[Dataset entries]
-- ==== Sys2Proof/WellFormed.lean ====
section
/-! DEFINITION. Which instructions have a command word: every operand fits its field by its type, and READ names a
register (30_encoding.md R86, R87). -/

namespace Sys2Proof

/-- The instructions that some legal command word stands for: a READ names a register 0x00 to 0x0E. -/
def Instr.wellFormed : Instr → Bool
  | .read r => decide (r ≤ 0x0E#8)
  | .nop | .crcInit | .crcUpdate _ | .crcRead => true
  | .setStation _ | .setBaud _ | .setMode _ => true
  | .txBegin _ | .txData _ | .txSend | .close => true
  | .readTx _ | .readRx _ => true

end Sys2Proof
end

== EXERCISE GOAL ==
When a line in the records above holds "word", that line is to be reported.

== ANSWER BOX ==
/-! DEFINITION. Which instructions have a command word: every operand fits its field by its type, and READ names a
/-- The instructions that some legal command word stands for: a READ names a register 0x00 to 0x0E. -/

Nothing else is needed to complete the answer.